Executive Chef Rino Bagilo of Osteria Pronto in Super Bowl headquarters JW Marriott hotel took diners on a culinary tour of his native Lake Como, Italy with his outstanding interpretation of nuevo Tuscan cuisine. "I do everything with a passion, especially when it comes to all things Italian, " he told me after flambeing an order of his Calamari Fritti in olive oil and flavored with pepperoncini, capolini onion and garlic aioli, followed by an exquisitely fresh Insalata Giglio, a composed salad of Bib lettuce, yellow and red heirloom tomatoes, cucumber, and white balsamic vinegar reduction. The offerings reached a fever pitch with his Canalonis (Italian crepes) of braised, pulled pork stuffed with spinach and a creamy velloute white sauce, similar to a Bechamel followed by white and black ink raviolis stuffed with lobster and served with a roasted lobster tail cooked in Chardonnary, butter and lobster reduction. The Chianti Classico wine and bubbly Prossecco were the perfect accompaniments in this oasis just off the lobby of the Super Bowl Media Center and the Host Committee headquarters.

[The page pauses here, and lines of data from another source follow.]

-- ==== Sys2Proof/Decode.lean ====
section
/-! DEFINITION. Decoding and encoding instruction words (30_encoding.md). The decoder is total (R111, R126): a word that
matches no row is rejected under the name of the map that has no row for it.

`noncomputable` below says nothing of the model: Lean's compiled code has no object tag for a constructor past the
244th, and `Instr` has one constructor for each of 417 rows. Lean's kernel evaluates these definitions as it does any
other. -/

namespace Sys2Proof

/-- Why a word decodes to `RESERVED` (R126): the map in which it has no row. Executing such a word raises
ReservedInstruction, whatever the name (R489). -/
inductive Reserved where
  /-- The primary opcode is not in R117. -/
  | primaryOpcode
  /-- SPECIAL function not in R119. -/
  | special
  /-- REGIMM sub-operation not in R120. -/
  | regimm
  /-- COP0 word not in R121. -/
  | cop0
  /-- COP1 sub-operation, function or `fmt` not in R115 and R122. -/
  | cop1
  /-- COP1X function not in R122. -/
  | cop1x
  /-- MDMX function, selector or sub-operation not in R116 and R123. -/
  | mdmx
  /-- A field that must be zero is not (R119, R121, R122, R123). -/
  | mustBeZero
  /-- Fewer bytes than the four of an instruction word (R110). -/
  | truncated
  deriving DecidableEq, Repr

/-- What the decoder answers: an instruction, or the name under which it rejects. -/
abbrev Decoded := Except Reserved Instr

/-- A row that matches only where its must-be-zero fields are zero. -/
def whenZero (ok : Bool) (i : Instr) : Decoded := if ok then .ok i else .error .mustBeZero

/-- SPECIAL, selected by `funct` (R119). -/
def decodeSpecial (rs rt rd sa : BitVec 5) (funct : BitVec 6) : Decoded :=
  match funct with
  | 0x00#6 => whenZero (rs == 0#5) (.sll rd rt sa)
  | 0x02#6 => whenZero (rs == 0#5) (.srl rd rt sa)
  | 0x03#6 => whenZero (rs == 0#5) (.sra rd rt sa)
  | 0x04#6 => whenZero (sa == 0#5) (.sllv rd rt rs)
  | 0x06#6 => whenZero (sa == 0#5) (.srlv rd rt rs)
  | 0x07#6 => whenZero (sa == 0#5) (.srav rd rt rs)
  | 0x08#6 => whenZero (rt == 0#5 && rd == 0#5 && sa == 0#5) (.jr rs)
  | 0x09#6 => whenZero (rt == 0#5 && sa == 0#5) (.jalr rd rs)
  | 0x0C#6 => .ok (.syscall (rs ++ rt ++ rd ++ sa))
  | 0x0D#6 => if rs ++ rt ++ rd ++ sa = 0xFFFFF#20 then .ok .halt else .ok (.brk (rs ++ rt ++ rd ++ sa))
  | 0x0F#6 => whenZero (rs == 0#5 && rt == 0#5 && rd == 0#5 && sa == 0#5) .sync
  | 0x14#6 => whenZero (sa == 0#5) (.dsllv rd rt rs)
  | 0x16#6 => whenZero (sa == 0#5) (.dsrlv rd rt rs)
  | 0x17#6 => whenZero (sa == 0#5) (.dsrav rd rt rs)
  | 0x20#6 => whenZero (sa == 0#5) (.add rd rs rt)
  | 0x21#6 => whenZero (sa == 0#5) (.addu rd rs rt)
  | 0x22#6 => whenZero (sa == 0#5) (.sub rd rs rt)
  | 0x23#6 => whenZero (sa == 0#5) (.subu rd rs rt)
  | 0x24#6 => whenZero (sa == 0#5) (.and rd rs rt)
  | 0x25#6 => whenZero (sa == 0#5) (.or rd rs rt)
  | 0x26#6 => whenZero (sa == 0#5) (.xor rd rs rt)
  | 0x27#6 => whenZero (sa == 0#5) (.nor rd rs rt)
  | 0x2A#6 => whenZero (sa == 0#5) (.slt rd rs rt)
  | 0x2B#6 => whenZero (sa == 0#5) (.sltu rd rs rt)
  | 0x2C#6 => whenZero (sa == 0#5) (.dadd rd rs rt)
  | 0x2D#6 => whenZero (sa == 0#5) (.daddu rd rs rt)
  | 0x2E#6 => whenZero (sa == 0#5) (.dsub rd rs rt)
  | 0x2F#6 => whenZero (sa == 0#5) (.dsubu rd rs rt)
  | 0x38#6 => whenZero (rs == 0#5) (.dsll rd rt sa)
  | 0x3A#6 => whenZero (rs == 0#5) (.dsrl rd rt sa)
  | 0x3B#6 => whenZero (rs == 0#5) (.dsra rd rt sa)
  | 0x3C#6 => whenZero (rs == 0#5) (.dsll32 rd rt sa)
  | 0x3E#6 => whenZero (rs == 0#5) (.dsrl32 rd rt sa)
  | 0x3F#6 => whenZero (rs == 0#5) (.dsra32 rd rt sa)
  | _ => .error .special

/-- REGIMM, selected by `sub` in bits 20:16 (R120). -/
def decodeRegimm (rs sub : BitVec 5) (imm : BitVec 16) : Decoded :=
  match sub with
  | 0x00#5 => .ok (.bltz rs imm)
  | 0x01#5 => .ok (.bgez rs imm)
  | _ => .error .regimm

/-- COP0: the four moves with bits 10:0 zero, and the one word ERET (R121). -/
def decodeCop0 (sub rt rd sa : BitVec 5) (funct : BitVec 6) : Decoded :=
  let low := sa == 0#5 && funct == 0#6
  match sub with
  | 0x00#5 => whenZero low (.mfc0 rt rd)
  | 0x01#5 => whenZero low (.dmfc0 rt rd)
  | 0x04#5 => whenZero low (.mtc0 rt rd)
  | 0x05#5 => whenZero low (.dmtc0 rt rd)
  | 0x10#5 => if funct = 0x18#6 then whenZero (rt == 0#5 && rd == 0#5 && sa == 0#5) .eret else .error .cop0
  | _ => .error .cop0

/-- The row of a `fmt` that accepts S, D and PS (R115). -/
def byFmt (fmt : BitVec 5) (s d ps : Decoded) : Decoded :=
  match fmt with
  | 16#5 => s
  | 17#5 => d
  | 22#5 => ps
  | _ => .error .cop1

/-- A compare row: bits 7:6 are zero, and for PS bit 8 too (R122, R371). `sa` holds bits 10:6. -/
def compareRow (fmt sa : BitVec 5) (s d ps : BitVec 3 → Instr) : Decoded :=
  let cc := sa.extractLsb' 2 3
  let low := sa.extractLsb' 0 2 == 0#2
  byFmt fmt (whenZero low (s cc)) (whenZero low (d cc)) (whenZero (low && cc.extractLsb' 0 1 == 0#1) (ps cc))

/-- COP1 arithmetic, conversions and compares, selected by `funct` and then by `fmt` (R122). -/
def decodeCop1Arith (fmt ft fs sa : BitVec 5) (funct : BitVec 6) : Decoded :=
  let one := whenZero (ft == 0#5)
  let fd := sa
  match funct with
  | 0x00#6 => byFmt fmt (.ok (.addS fd fs ft)) (.ok (.addD fd fs ft)) (.ok (.addPs fd fs ft))
  | 0x01#6 => byFmt fmt (.ok (.subS fd fs ft)) (.ok (.subD fd fs ft)) (.ok (.subPs fd fs ft))
  | 0x02#6 => byFmt fmt (.ok (.mulS fd fs ft)) (.ok (.mulD fd fs ft)) (.ok (.mulPs fd fs ft))
  | 0x03#6 => byFmt fmt (.ok (.divS fd fs ft)) (.ok (.divD fd fs ft)) (.ok (.divPs fd fs ft))
  | 0x04#6 => byFmt fmt (one (.sqrtS fd fs)) (one (.sqrtD fd fs)) (one (.sqrtPs fd fs))
  | 0x05#6 => byFmt fmt (one (.absS fd fs)) (one (.absD fd fs)) (one (.absPs fd fs))
  | 0x06#6 => byFmt fmt (one (.movS fd fs)) (one (.movD fd fs)) (one (.movPs fd fs))
  | 0x07#6 => byFmt fmt (one (.negS fd fs)) (one (.negD fd fs)) (one (.negPs fd fs))
  | 0x08#6 => byFmt fmt (one (.roundLS fd fs)) (one (.roundLD fd fs)) (.error .cop1)
  | 0x09#6 => byFmt fmt (one (.truncLS fd fs)) (one (.truncLD fd fs)) (.error .cop1)
  | 0x0A#6 => byFmt fmt (one (.ceilLS fd fs)) (one (.ceilLD fd fs)) (.error .cop1)
  | 0x0B#6 => byFmt fmt (one (.floorLS fd fs)) (one (.floorLD fd fs)) (.error .cop1)
  | 0x0C#6 => byFmt fmt (one (.roundWS fd fs)) (one (.roundWD fd fs)) (.error .cop1)
  | 0x0D#6 => byFmt fmt (one (.truncWS fd fs)) (one (.truncWD fd fs)) (.error .cop1)
  | 0x0E#6 => byFmt fmt (one (.ceilWS fd fs)) (one (.ceilWD fd fs)) (.error .cop1)
  | 0x0F#6 => byFmt fmt (one (.floorWS fd fs)) (one (.floorWD fd fs)) (.error .cop1)
  | 0x15#6 => byFmt fmt (one (.recipS fd fs)) (one (.recipD fd fs)) (one (.recipPs fd fs))
  | 0x1C#6 => byFmt fmt (.ok (.recip2S fd fs ft)) (.ok (.recip2D fd fs ft)) (.ok (.recip2Ps fd fs ft))
  | 0x1F#6 => byFmt fmt (.ok (.rsqrt2S fd fs ft)) (.ok (.rsqrt2D fd fs ft)) (.ok (.rsqrt2Ps fd fs ft))
  | 0x20#6 =>
    match fmt with
    | 17#5 => one (.cvtSD fd fs)
    | 20#5 => one (.cvtSW fd fs)
    | 21#5 => one (.cvtSL fd fs)
    | _ => .error .cop1
  | 0x21#6 =>
    match fmt with
    | 16#5 => one (.cvtDS fd fs)
    | 20#5 => one (.cvtDW fd fs)
    | 21#5 => one (.cvtDL fd fs)
    | _ => .error .cop1
  | 0x24#6 => byFmt fmt (one (.cvtWS fd fs)) (one (.cvtWD fd fs)) (.error .cop1)
  | 0x25#6 => byFmt fmt (one (.cvtLS fd fs)) (one (.cvtLD fd fs)) (.error .cop1)
  | 0x30#6 => compareRow fmt sa (.cFS · fs ft) (.cFD · fs ft) (.cFPs · fs ft)
  | 0x31#6 => compareRow fmt sa (.cUnS · fs ft) (.cUnD · fs ft) (.cUnPs · fs ft)
  | 0x32#6 => compareRow fmt sa (.cEqS · fs ft) (.cEqD · fs ft) (.cEqPs · fs ft)
  | 0x33#6 => compareRow fmt sa (.cUeqS · fs ft) (.cUeqD · fs ft) (.cUeqPs · fs ft)
  | 0x34#6 => compareRow fmt sa (.cOltS · fs ft) (.cOltD · fs ft) (.cOltPs · fs ft)
  | 0x35#6 => compareRow fmt sa (.cUltS · fs ft) (.cUltD · fs ft) (.cUltPs · fs ft)
  | 0x36#6 => compareRow fmt sa (.cOleS · fs ft) (.cOleD · fs ft) (.cOlePs · fs ft)
  | 0x37#6 => compareRow fmt sa (.cUleS · fs ft) (.cUleD · fs ft) (.cUlePs · fs ft)
  | 0x38#6 => compareRow fmt sa (.cSfS · fs ft) (.cSfD · fs ft) (.cSfPs · fs ft)
  | 0x39#6 => compareRow fmt sa (.cNgleS · fs ft) (.cNgleD · fs ft) (.cNglePs · fs ft)
  | 0x3A#6 => compareRow fmt sa (.cSeqS · fs ft) (.cSeqD · fs ft) (.cSeqPs · fs ft)
  | 0x3B#6 => compareRow fmt sa (.cNglS · fs ft) (.cNglD · fs ft) (.cNglPs · fs ft)
  | 0x3C#6 => compareRow fmt sa (.cLtS · fs ft) (.cLtD · fs ft) (.cLtPs · fs ft)
  | 0x3D#6 => compareRow fmt sa (.cNgeS · fs ft) (.cNgeD · fs ft) (.cNgePs · fs ft)
  | 0x3E#6 => compareRow fmt sa (.cLeS · fs ft) (.cLeD · fs ft) (.cLePs · fs ft)
  | 0x3F#6 => compareRow fmt sa (.cNgtS · fs ft) (.cNgtD · fs ft) (.cNgtPs · fs ft)
  | _ => .error .cop1

/-- COP1 (R122): the moves with bits 10:0 zero, the branches with `nd` = 0, and the `fmt` rows. -/
def decodeCop1 (sub rt rd sa : BitVec 5) (funct : BitVec 6) : Decoded :=
  let low := sa == 0#5 && funct == 0#6
  match sub with
  | 0x00#5 => whenZero low (.mfc1 rt rd)
  | 0x01#5 => whenZero low (.dmfc1 rt rd)
  | 0x02#5 => whenZero low (.cfc1 rt rd)
  | 0x04#5 => whenZero low (.mtc1 rt rd)
  | 0x05#5 => whenZero low (.dmtc1 rt rd)
  | 0x06#5 => whenZero low (.ctc1 rt rd)
  | 0x08#5 =>
    let cc := rt.extractLsb' 2 3
    let imm := rd ++ sa ++ funct
    match rt.extractLsb' 0 2 with
    | 0#2 => .ok (.bc1f cc imm)
    | 1#2 => .ok (.bc1t cc imm)
    | _ => .error .mustBeZero
  | _ => decodeCop1Arith sub rt rd sa funct

/-- COP1X, selected by `op4` and `fmt3`, that is by `funct` (R122). -/
def decodeCop1x (fr ft fs fd : BitVec 5) (funct : BitVec 6) : Decoded :=
  match funct with
  | 0x20#6 => .ok (.maddS fd fr fs ft)
  | 0x21#6 => .ok (.maddD fd fr fs ft)
  | 0x26#6 => .ok (.maddPs fd fr fs ft)
  | 0x28#6 => .ok (.msubS fd fr fs ft)
  | 0x29#6 => .ok (.msubD fd fr fs ft)
  | 0x2E#6 => .ok (.msubPs fd fr fs ft)
  | 0x30#6 => .ok (.nmaddS fd fr fs ft)
  | 0x31#6 => .ok (.nmaddD fd fr fs ft)
  | 0x36#6 => .ok (.nmaddPs fd fr fs ft)
  | 0x38#6 => .ok (.nmsubS fd fr fs ft)
  | 0x39#6 => .ok (.nmsubD fd fr fs ft)
  | 0x3E#6 => .ok (.nmsubPs fd fr fs ft)
  | _ => .error .cop1x

/-- What the five bits of `fmtsel` select (R116). -/
inductive LaneSel where
  /-- OB lanes, lane `e` of `vt` broadcast. -/
  | obE (e : BitVec 3)
  /-- OB lanes, `vt` lane by lane. -/
  | obV
  /-- OB lanes, the `vt` field broadcast. -/
  | obI
  /-- QH lanes, lane `e` of `vt` broadcast. -/
  | qhE (e : BitVec 2)
  /-- QH lanes, `vt` lane by lane. -/
  | qhV
  /-- QH lanes, the `vt` field broadcast. -/
  | qhI
  deriving DecidableEq, Repr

On the other end of the spetrum, a visit to the nearby trendy Broad Ripple district, brought a stop at Boogie Burger, an upscale eatery that specializes in custom bourmet burgers. Owner/Chef Mark Radford, an Indianapolis native, began nurturing the concept as a young executive for a major pharmaceutical company while living in New York. "I've always loved food. I started, watching my grandmother cook and then, when I live in New York, my aunt, Valerie Jo Bradley, at her brownstone in Harlem. I opened a catering company that provided light fare and sandwiches to corporate clients at the companies where my friends in the industry worked and it grew from there. When I left New York and that industry, I moved back home to Indianapolis and started lying the groundwork for what you see here. This has always been my drean and as you can see, its starting to bear fruit." Radford got behind the grill and made the larges burger this reviewer has ever had-the Monster Burger, complete with bacon, pastrami, cheddar cheese, onion rings, and topped with a fried egg. It would take a Super Bowl-sized appetizer to finish it all at one sitting!

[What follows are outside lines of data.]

/-- The floating-point registers whose contents an instruction may change at once (R32, R34): its destination, with the
register that holds the other half where the format is 64 bits wide and `FR` = 0. -/
def fprDests (i : Instr) (s : State) : List FprNo :=
  match i with
  | .addS fd _ _ | .subS fd _ _ | .mulS fd _ _ | .divS fd _ _ | .recip2S fd _ _ | .rsqrt2S fd _ _ | .sqrtS fd _
  | .absS fd _ | .movS fd _ | .negS fd _ | .recipS fd _ | .roundWS fd _ | .roundWD fd _ | .truncWS fd _
  | .truncWD fd _ | .ceilWS fd _ | .ceilWD fd _ | .floorWS fd _ | .floorWD fd _ | .cvtWS fd _ | .cvtWD fd _
  | .cvtSD fd _ | .cvtSW fd _ | .cvtSL fd _ | .maddS fd _ _ _ | .msubS fd _ _ _ | .nmaddS fd _ _ _
  | .nmsubS fd _ _ _ => [fd]
  | .addD fd _ _ | .addPs fd _ _ | .subD fd _ _ | .subPs fd _ _ | .mulD fd _ _ | .mulPs fd _ _ | .divD fd _ _
  | .divPs fd _ _ | .recip2D fd _ _ | .recip2Ps fd _ _ | .rsqrt2D fd _ _ | .rsqrt2Ps fd _ _ | .sqrtD fd _
  | .sqrtPs fd _ | .absD fd _ | .absPs fd _ | .movD fd _ | .movPs fd _ | .negD fd _ | .negPs fd _
  | .recipD fd _ | .recipPs fd _ | .roundLS fd _ | .roundLD fd _ | .truncLS fd _ | .truncLD fd _ | .ceilLS fd _
  | .ceilLD fd _ | .floorLS fd _ | .floorLD fd _ | .cvtLS fd _ | .cvtLD fd _ | .cvtDS fd _ | .cvtDW fd _
  | .cvtDL fd _ | .maddD fd _ _ _ | .maddPs fd _ _ _ | .msubD fd _ _ _ | .msubPs fd _ _ _ | .nmaddD fd _ _ _
  | .nmaddPs fd _ _ _ | .nmsubD fd _ _ _ | .nmsubPs fd _ _ _ => s.operandRegs fd .d
  | .mtc1 _ fs => [fs]
  | .dmtc1 _ fs => s.operandRegs fs .d
  | .addObE vd _ _ _ | .addObV vd _ _ | .addObI vd _ _ | .addQhE vd _ _ _ | .addQhV vd _ _ | .addQhI vd _ _
  | .subObE vd _ _ _ | .subObV vd _ _ | .subObI vd _ _ | .subQhE vd _ _ _ | .subQhV vd _ _ | .subQhI vd _ _
  | .mulObE vd _ _ _ | .mulObV vd _ _ | .mulObI vd _ _ | .mulQhE vd _ _ _ | .mulQhV vd _ _ | .mulQhI vd _ _
  | .minObE vd _ _ _ | .minObV vd _ _ | .minObI vd _ _ | .minQhE vd _ _ _ | .minQhV vd _ _ | .minQhI vd _ _
  | .maxObE vd _ _ _ | .maxObV vd _ _ | .maxObI vd _ _ | .maxQhE vd _ _ _ | .maxQhV vd _ _ | .maxQhI vd _ _
  | .andObE vd _ _ _ | .andObV vd _ _ | .andObI vd _ _ | .andQhE vd _ _ _ | .andQhV vd _ _ | .andQhI vd _ _
  | .orObE vd _ _ _ | .orObV vd _ _ | .orObI vd _ _ | .orQhE vd _ _ _ | .orQhV vd _ _ | .orQhI vd _ _
  | .xorObE vd _ _ _ | .xorObV vd _ _ | .xorObI vd _ _ | .xorQhE vd _ _ _ | .xorQhV vd _ _ | .xorQhI vd _ _
  | .norObE vd _ _ _ | .norObV vd _ _ | .norObI vd _ _ | .norQhE vd _ _ _ | .norQhV vd _ _ | .norQhI vd _ _
  | .sllObE vd _ _ _ | .sllObV vd _ _ | .sllObI vd _ _ | .sllQhE vd _ _ _ | .sllQhV vd _ _ | .sllQhI vd _ _
  | .srlObE vd _ _ _ | .srlObV vd _ _ | .srlObI vd _ _ | .srlQhE vd _ _ _ | .srlQhV vd _ _ | .srlQhI vd _ _
  | .sraQhE vd _ _ _ | .sraQhV vd _ _ | .sraQhI vd _ _ | .msgnQhE vd _ _ _ | .msgnQhV vd _ _ | .msgnQhI vd _ _
  | .pabsdiffObE vd _ _ _ | .pabsdiffObV vd _ _ | .pabsdiffObI vd _ _ | .pavgObE vd _ _ _ | .pavgObV vd _ _
  | .pavgObI vd _ _ | .pickfObE vd _ _ _ | .pickfObV vd _ _ | .pickfObI vd _ _ | .pickfQhE vd _ _ _
  | .pickfQhV vd _ _ | .pickfQhI vd _ _ | .picktObE vd _ _ _ | .picktObV vd _ _ | .picktObI vd _ _
  | .picktQhE vd _ _ _ | .picktQhV vd _ _ | .picktQhI vd _ _ | .rzuObE vd _ _ | .rzuObV vd _ | .rzuObI vd _
  | .rzuQhE vd _ _ | .rzuQhV vd _ | .rzuQhI vd _ | .rnauObE vd _ _ | .rnauObV vd _ | .rnauObI vd _
  | .rnauQhE vd _ _ | .rnauQhV vd _ | .rnauQhI vd _ | .rneuObE vd _ _ | .rneuObV vd _ | .rneuObI vd _
  | .rneuQhE vd _ _ | .rneuQhV vd _ | .rneuQhI vd _ | .rzsQhE vd _ _ | .rzsQhV vd _ | .rzsQhI vd _
  | .rnasQhE vd _ _ | .rnasQhV vd _ | .rnasQhI vd _ | .rnesQhE vd _ _ | .rnesQhV vd _ | .rnesQhI vd _
  | .shflPachOb vd _ _ | .shflPachQh vd _ _ | .shflPaclOb vd _ _ | .shflPaclQh vd _ _ | .shflMixhOb vd _ _
  | .shflMixhQh vd _ _ | .shflMixlOb vd _ _ | .shflMixlQh vd _ _ | .shflBflaQh vd _ _ | .shflBflbQh vd _ _
  | .shflRepaQh vd _ _ | .shflRepbQh vd _ _ | .raclOb vd | .racmOb vd | .rachOb vd | .raclQh vd | .racmQh vd
  | .rachQh vd => [vd]
  | _ => []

The following evening saw the unfolding of one of the premiere events of Super Bowl XLVI, Super Bowl Gospel Celebration at historic Clowes Memorial Hall on the beautiful Butler University campus. Hosted by Rev Run and CeCe Winans, it featured Fantasia, the soul-stirring resonant voice of Natalie Grant, the electrifying three-tie Grammy winning Donnie McClurkin with the NFL Players Choir (yes, the choir is composed of all present and former NFL players, and they can really sing!) and the off-the-charts finale, led by Bishop Hezekiah Walker. The VIP reception, which honored sponsors Comcast, Verizon and American Family Insurance and the NFL, offered an opportunity to mingle with NFL alumni, several of whom shared their personal testimony of struggle, sacrifice and ultimate triumph onstage and flashed their Super Bowl rings offstage. It was the prelude to the exciting hours leading up to Super Bowl XLVI.